## Goal of the exercise
Lines after the one containing "counters 0. -/" are to be omitted; print exactly each line from the start of the records up to and including it.

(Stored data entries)
=== Begin Enclosure ===
-- ==== Sys2Proof/Tests/Slice0.lean ====
section
/-! SUPPORT. Tests on fixed values. Words and expected results are taken from spec/30_encoding.md (R89 to R99) and from the
vectors of spec/95_test_vectors.md, named beside each test; the last part shows, for every statement with hypotheses, a
state and operands that meet them. -/

namespace Sys2Proof.Tests

open Sys2Proof Sys2Proof.Machine

/-! ## Helpers -/

/-- The parameters of the programs of spec/95_test_vectors.md part 3, with the default note-off nibble. -/
def vp : Params :=
  { kIn := 2, kOut := 2, rows := 2, cols := 2, nDown := 2, nUp := 2, nLeds := 4, msWrap := 70000 }

/-- The next state of an outcome (the reset state for any other outcome, which no test here meets). -/
def got (r : Result) : State :=
  match r with
  | .next t => t
  | _ => State.reset

/-- The data of the last response. -/
def lastData (s : State) : Option Word := s.out.responses.getLast?.map fun r => r.rdata

/-- A channel with 4 slots whose first slots hold `bs`, `rd` at 0 and counters 0. -/
def holding (bs : List Byte) : Channel := ⟨(List.range bs.length).zip bs, bs.length % 4, 0, Stats.zero⟩

/-- The reset state with a turn list. -/
def withTurns (ts : List Turn) : State := State.reset.setTurns ts

/-- The reset state with one command word as its program. -/
def withProg (w : CommandWord) : State := State.reset.setFg ⟨[w], 0, .idle⟩

/-- The reset state with FG at a place inside its command. -/
def inPhase (ph : Phase) : State := State.reset.setPhase ph

/-- The reset state with one count waiting to be drawn. -/
def withIters (n : Nat) : State := State.reset.setEnv { State.reset.env with iters := [n] }

/-! ## WellFormed: the smoke test -/

theorem test_wellFormed_refuses_spurious_receive : (Instr.irqRx false 0x3C false false false).wellFormed = false := rfl

theorem test_wellFormed_accepts_receive : (Instr.irqRx true 0x3C true false true).wellFormed = true := rfl

theorem test_spurious_receive_has_no_word : encode (.irqRx false 0x3C false false false) = [] := rfl

/-! ## Decoding: words written out from the spec (95 section 2.8, R99, R94) -/

theorem test_decode_chInit_in : decodeTableWord 48 0x010000000000 = some (.chInit .inbound) := by decide
theorem test_decode_chInit_out : decodeTableWord 48 0x010001000000 = some (.chInit .outbound) := by decide
theorem test_decode_rxPop : decodeTableWord 48 0x020000000000 = some .rxPop := by decide
theorem test_decode_chHas : decodeTableWord 48 0x030001000000 = some (.chHas .outbound) := by decide
theorem test_decode_txPush : decodeTableWord 48 0x040000FF0000 = some (.txPush 0xFF) := by decide
theorem test_decode_statRd : decodeTableWord 48 0x050000050000 = some (.statRd .inbound .overflow) := by decide
theorem test_decode_statRd_out : decodeTableWord 48 0x050001000000 = some (.statRd .outbound .ints) := by decide
theorem test_decode_decInit : decodeTableWord 48 0x100000000000 = some .decInit := by decide
theorem test_decode_decPoll : decodeTableWord 48 0x110000000000 = some .decPoll := by decide
theorem test_decode_encSend : decodeTableWord 48 0x120000803C40 = some (.encSend 0x80 0x3C 0x40) := by decide
theorem test_decode_hndSet : decodeTableWord 48 0x130002010000 = some (.hndSet .keyDown true) := by decide
theorem test_decode_hndSet_clear : decodeTableWord 48 0x130003000000 = some (.hndSet .keyUp false) := by decide
theorem test_decode_scanInit : decodeTableWord 48 0x200000000000 = some .scanInit := by decide
theorem test_decode_scanTick : decodeTableWord 48 0x210000000000 = some .scanTick := by decide
theorem test_decode_fsInit : decodeTableWord 48 0x300000000000 = some .fsInit := by decide
theorem test_decode_fsSet : decodeTableWord 48 0x310002010203 = some (.fsSet 2 1 2 3) := by decide
theorem test_decode_fsSet_top : decodeTableWord 48 0x31FFFFFFFFFF = some (.fsSet 65535 255 255 255) := by decide
theorem test_decode_fsClr : decodeTableWord 48 0x320000000000 = some .fsClr := by decide
theorem test_decode_fsGet : decodeTableWord 48 0x330002000000 = some (.fsGet 2) := by decide
theorem test_decode_delay : decodeTableWord 48 0x4000FA010000 = some (.delay 250 true) := by decide
theorem test_decode_delay_zero : decodeTableWord 48 0x400000000000 = some (.delay 0 false) := by decide
theorem test_decode_irqFlush : decodeTableWord 16 0x0000 = some .irqFlush := by decide
theorem test_decode_irqRx : decodeTableWord 16 0x433C = some (.irqRx true 0x3C true true false) := by decide
theorem test_decode_irqRx_overrun : decodeTableWord 16 0x443C = some (.irqRx true 0x3C false false true) := by decide
theorem test_decode_irqTx : decodeTableWord 16 0x8000 = some .irqTx := by decide

/-- Most significant byte first (R89): the six bytes of `fs.set 2, 1, 2, 3`. -/
theorem test_decode_bytes : decode [0x31, 0x00, 0x02, 0x01, 0x02, 0x03] = .ok (.fsSet 2 1 2 3) := by decide

theorem test_encode_bytes : encode (.delay 0x00FA true) = [0x40, 0x00, 0xFA, 0x01, 0x00, 0x00] := by decide

/-- The illegal command words of 95 section 2.8 with an unknown operation code. -/
theorem test_illegal_op : decodeCommandWord 0x000000000000 = .error (.unknownOp 0x00) ∧
    decodeCommandWord 0x140000000000 = .error (.unknownOp 0x14) ∧
    decodeCommandWord 0xFF0000000000 = .error (.unknownOp 0xFF) := by decide

/-- The illegal command words of 95 section 2.8 with a reserved bit set. -/
theorem test_illegal_reserved : ([0x020000000001, 0x010002000000, 0x040100900000, 0x050000080000, 0x130004010000,
    0x130000020000, 0x120001903C64, 0x330002000001, 0x400000020000] : List CommandWord).all
      (fun w => decide (decodeCommandWord w = .error .reservedBits)) = true := by decide

/-- `STAT_RD` with select 6 or 7 (95 section 2.8). -/
theorem test_illegal_select : decodeCommandWord 0x050000060000 = .error (.reservedSelect 6) ∧
    decodeCommandWord 0x050000070000 = .error (.reservedSelect 7) := by decide

/-- The illegal event words of 95 section 2.8. -/
theorem test_illegal_event : decodeEventWord 0xC000 = .error .reservedEvent ∧
    decodeEventWord 0x0001 = .error .reservedBits ∧ decodeEventWord 0x8001 = .error .reservedBits ∧
    decodeEventWord 0x4800 = .error .reservedBits := by decide

theorem test_bad_length : decode [0x02, 0x00] = .error .reservedBits ∧ decode [0x02] = .error (.badLength 1) := by decide

/-! ## Assembler (R97, R98) -/

theorem test_asm_comment : assemble vp "  fs.set 2, 0x1, 0b10, 3  # one position" = .ok (some ⟨.fsSet 2 1 2 3, none⟩) := by
  decide

/-- 95 section 2.3: `enc.note_on 3, 69, 0` is `enc.send 0x93, 0x45, 0x00`. -/
theorem test_asm_note_on : assemble vp "enc.note_on 3, 69, 0" = .ok (some ⟨.encSend 0x93 0x45 0x00, none⟩) := by decide

/-- 95 section 2.3: `enc.note_off 0, 60, 64` is `enc.send 0x80, 0x3C, 0x40` with the default nibble. -/
theorem test_asm_note_off : assemble vp "enc.note_off 0, 60, 64" = .ok (some ⟨.encSend 0x80 0x3C 0x40, none⟩) := by decide

/-- 95 section 2.7. -/
theorem test_asm_hnd_clr : assemble vp "hnd.clr key_up" = .ok (some ⟨.hndSet .keyUp false, none⟩) := by decide

/-- R95: the column input is written beside the command, between braces (characters 123 and 125). -/
theorem test_asm_scan_tick :
    assembleChars vp ("scan.tick ".toList ++ Char.ofNat 123 :: "cols=0b10".toList ++ [Char.ofNat 125]) =
      .ok (some ⟨.scanTick, some 2⟩) := by decide

theorem test_asm_event_flags : assemble vp "!rx 0xFF, pfo" = .ok (some ⟨.irqRx true 0xFF true true true, none⟩) := by decide

theorem test_asm_refuses : assemble vp "tx.push 256" = .error .badOperands ∧
    assemble vp "tx.pull 1" = .error .unknownMnemonic := by decide

/-! ## The byte channel -/

/-- CH-5's last command: `ch.init in` after traffic. -/
theorem test_chInit : (got (chInit vp .inbound (State.reset.setIn (holding [0x90, 0x3C])))).inCh = Channel.reset := by decide

/-- CH-4: `rx.pop` with `IN = [0x90]`. -/
theorem test_rxPop : let t := got (rxPop vp (State.reset.setIn (holding [0x90])))
    lastData t = some 0x90 ∧ t.inCh.rd = 1 := by decide

/-- CH-4: `rx.pop` on an empty `IN` holds. -/
theorem test_rxPop_holds : rxPop vp State.reset = .next State.reset := rfl

/-- CH-1 step 10 and CH-5: `ch.has`. -/
theorem test_chHas : lastData (got (execChHas .outbound State.reset)) = some 0 ∧
    lastData (got (execChHas .inbound (State.reset.setIn (holding [0x90])))) = some 1 := by decide

/-- CH-1 step 4: the push into a full ring is refused and counted. -/
theorem test_txPush_full : let t := got (txPush vp 0x44 (State.reset.setOut (holding [0x11, 0x22, 0x33])))
    lastData t = some 0 ∧ t.outCh.stat.overflow = 1 ∧ t.outCh.buf = [(0, 0x11), (1, 0x22), (2, 0x33)] := by decide

/-- CH-1 step 6: slot 3 is written and the cursor wraps from 3 to 0. -/
theorem test_txPush_wraps :
    let t := got (txPush vp 0x55 (State.reset.setOut { holding [0x11, 0x22, 0x33] with rd := 1 }))
    lastData t = some 1 ∧ t.outCh.wr = 0 ∧ t.outCh.byteAt 3 = 0x55 := by decide

/-- CH-3 step 3: a byte with framing and overrun errors is discarded and both are counted. -/
theorem test_irqRx_flagged : (rxBody vp true 0x3C false true true (State.reset.setIn (holding [0x90]))).inCh.stat =
    ⟨1, 0, 0, 1, 1, 0⟩ := by decide

/-- CH-3 step 7: an unflagged byte finds `IN` full. -/
theorem test_irqRx_full : (rxBody vp true 0x01 false false false (State.reset.setIn (holding [0x90, 0x3C, 0x64]))).inCh =
    { holding [0x90, 0x3C, 0x64] with stat := ⟨1, 0, 0, 0, 0, 1⟩ } := by decide

/-- CH-1 step 9: the byte in slot 3 is sent and `rd` wraps. -/
theorem test_irqTx : let t := txBody vp (State.reset.setOut ⟨[(0, 0x11), (3, 0x55)], 0, 3, Stats.zero⟩)
    t.out.txOut = [0x55] ∧ t.outCh.rd = 0 ∧ t.outCh.stat.bytes = 1 := by decide

/-- P2 step 8: a spurious transmit service counts itself only. -/
theorem test_irqTx_empty : (txBody vp State.reset).outCh.stat = ⟨1, 0, 0, 0, 0, 0⟩ ∧
    (txBody vp State.reset).out.txOut = [] := by decide

/-- SYS-3: a counter above `2^32 - 1` is returned modulo `2^32`. -/
theorem test_statRd_wraps : lastData (got (execStatRd .inbound .bytes
    (State.reset.setIn { Channel.reset with stat := { Stats.zero with bytes := 2 ^ 32 + 5 } }))) = some 5 := by decide

/-! ## The protocol framer and the system operations -/

/-- P1 step 9: the third byte dispatches `NoteOn(60, 100)`. -/
theorem test_decPoll_note : let t := got (decPoll vp (((State.reset.setIn (holding [0x64])).setDec
      ⟨.awaitingVelocity, 0x90, 0x3C⟩).setHnd ⟨true, false, false, false⟩))
    t.out.fgOut = [.noteOn 60 100] ∧ t.dec = ⟨.awaitingCommand, 0x90, 0x3C⟩ ∧ lastData t = some 1 := by decide

/-- DEC-8: a second status byte is consumed and not examined again. -/
theorem test_decPoll_resync : (got (decPoll vp ((State.reset.setIn (holding [0x90])).setDec
    ⟨.awaitingNote, 0x90, 0x00⟩))).dec = ⟨.awaitingCommand, 0x90, 0x00⟩ := by decide

/-- DEC-17: `dec.init` from DEC-12's end. -/
theorem test_decInit : (got (execDecInit (State.reset.setDec ⟨.awaitingVelocity, 0x90, 0x3C⟩))).dec = Decoder.reset := by
  decide

/-- ENC-3, first push: the command byte is neither checked nor masked. -/
theorem test_encSend_first : let t := got (encSend vp 0x3C 0x80 0xFF State.reset)
    t.outCh.byteAt 0 = 0x3C ∧ t.fg.phase = .encNote true ∧ t.out.responses = [] := by decide

/-- ENC-2, last push: bit 7 of the velocity is cleared and the three accept bits are returned. -/
theorem test_encSend_last :
    let t := got (encSend vp 0x90 0xBC 0xE4 ((State.reset.setOut (holding [0x90, 0x3C])).setPhase (.encVel true true)))
    t.outCh.fifo vp.sizeOut = [0x90, 0x3C, 0x64] ∧ lastData t = some 7 := by decide

/-- SYS-1. -/
theorem test_hndSet : (got (execHndSet .keyDown true State.reset)).hnd = ⟨false, false, true, false⟩ := by decide

/-- SYS-2 with one iteration drawn and `p = 1`: one byte is polled and the command completes. -/
theorem test_delay_poll : let t := got (delay vp 10 true ((withIters 1).setIn (holding [0x90])))
    t.dec.state = .awaitingNote ∧ t.fg.fpc = 1 ∧ lastData t = some 0 := by decide

/-- SYS-2 with `p = 0`: no state change whatever is drawn. -/
theorem test_delay_plain : let t := got (delay vp 10 false ((withIters 3).setIn (holding [0x90])))
    t.inCh = holding [0x90] ∧ t.fg.phase = .delaying 2 := by decide

/-- R12: the default nibble is `0x8`; R82: with it `0x80` and `0x9F` are commands and `0xA0` is none; R98: the default's
note-off command byte is `0x80 | chan`. -/
theorem test_default_note_off : vp.noteOff = 0x8 ∧ noteOffNibble none = 0x8 ∧ isCmd vp 0x80 = true ∧ isCmd vp 0x9F = true ∧
    isCmd vp 0xA0 = false ∧ encNoteOff vp 3 60 64 = .encSend 0x83 60 64 := by decide

/-! ## The scanner -/

/-- KEY-1, rows 2, 4, 6, 7 and 10, with `N_DOWN = 3`, `N_UP = 2`. -/
theorem test_debounce_key1 : keyNext 3 2 ⟨.up, 0⟩ true = (⟨.awaitingDown, 1⟩, none) ∧
    keyNext 3 2 ⟨.awaitingDown, 2⟩ true = (⟨.down, 0⟩, some .down) ∧
    keyNext 3 2 ⟨.down, 0⟩ false = (⟨.awaitingUp, 1⟩, none) ∧
    keyNext 3 2 ⟨.awaitingUp, 1⟩ true = (⟨.awaitingUp, 0⟩, none) ∧
    keyNext 3 2 ⟨.awaitingUp, 1⟩ false = (⟨.up, 0⟩, some .up) := by decide

/-- KEY-3: a first sample that is down raises no event. -/
theorem test_debounce_key3 : keyNext 3 2 Key.zero true = (⟨.down, 0⟩, none) := by decide

/-- Packed bytes of KEY-1: `0x22` is AwaitingDown with 2, `0x61` AwaitingUp with 1, `0x80` Up. -/
theorem test_pack : Key.pack ⟨.awaitingDown, 2⟩ = 0x22 ∧ Key.pack ⟨.awaitingUp, 1⟩ = 0x61 ∧ Key.pack ⟨.up, 0⟩ = 0x80 ∧
    Key.unpack 0xA0 = none := by decide

/-- SCAN-1: the first tick's bits are row 0's, and the next row is selected and recorded. -/
theorem test_scanTick_first : let t := got (scanTick vp (State.reset.setEnv ⟨[], [0b10], [], 0⟩))
    t.scan = ⟨1, [(0, ⟨.up, 0⟩), (1, ⟨.down, 0⟩)]⟩ ∧ t.out.fgOut = [.rowSelect 1] := by decide

/-- P4's tick T5: key 1 is confirmed down, after the row record. -/
theorem test_scanTick_event :
    let t := got (scanTick vp (((State.reset.setScan ⟨0, [(0, ⟨.up, 0⟩), (1, ⟨.awaitingDown, 1⟩)]⟩).setHnd
      ⟨false, false, true, true⟩).setEnv ⟨[], [0b10], [], 0⟩))
    t.out.fgOut = [.rowSelect 1, .keyDown 1] ∧ t.scan.keyAt 1 = ⟨.down, 0⟩ := by decide

/-- R161: every input back to Unknown and row 0 selected. -/
theorem test_scanInit : let t := got (scanInit vp (State.reset.setScan ⟨1, [(1, ⟨.down, 0⟩)]⟩))
    t.scan = Scanner.reset ∧ t.out.fgOut = [.rowSelect 0] := by decide

/-! ## The frame store -/

/-- FS-2: the set, and the three positions its flush sends. -/
theorem test_fsSet : (got (fsSet vp 2 1 2 3 State.reset)).fs = ⟨[(2, ⟨1, 2, 3⟩)], some 2⟩ := by decide

theorem test_irqFlush : let t := flushBody (State.reset.setFs ⟨[(2, ⟨1, 2, 3⟩)], some 2⟩)
    t.out.ledOut = [0, 0, 0, 0, 0, 0, 1, 2, 3] ∧ t.fs.dirty = none := by decide

/-- FS-1: nothing pending, nothing sent. -/
theorem test_irqFlush_none : flushBody State.reset = State.reset := by decide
=== End Enclosure ===
## Response for this exercise
-- ==== Sys2Proof/Tests/Slice0.lean ====
section
/-! SUPPORT. Tests on fixed values. Words and expected results are taken from spec/30_encoding.md (R89 to R99) and from the
vectors of spec/95_test_vectors.md, named beside each test; the last part shows, for every statement with hypotheses, a
state and operands that meet them. -/

namespace Sys2Proof.Tests

open Sys2Proof Sys2Proof.Machine

/-! ## Helpers -/

/-- The parameters of the programs of spec/95_test_vectors.md part 3, with the default note-off nibble. -/
def vp : Params :=
  { kIn := 2, kOut := 2, rows := 2, cols := 2, nDown := 2, nUp := 2, nLeds := 4, msWrap := 70000 }

/-- The next state of an outcome (the reset state for any other outcome, which no test here meets). -/
def got (r : Result) : State :=
  match r with
  | .next t => t
  | _ => State.reset

/-- The data of the last response. -/
def lastData (s : State) : Option Word := s.out.responses.getLast?.map fun r => r.rdata

/-- A channel with 4 slots whose first slots hold `bs`, `rd` at 0 and counters 0. -/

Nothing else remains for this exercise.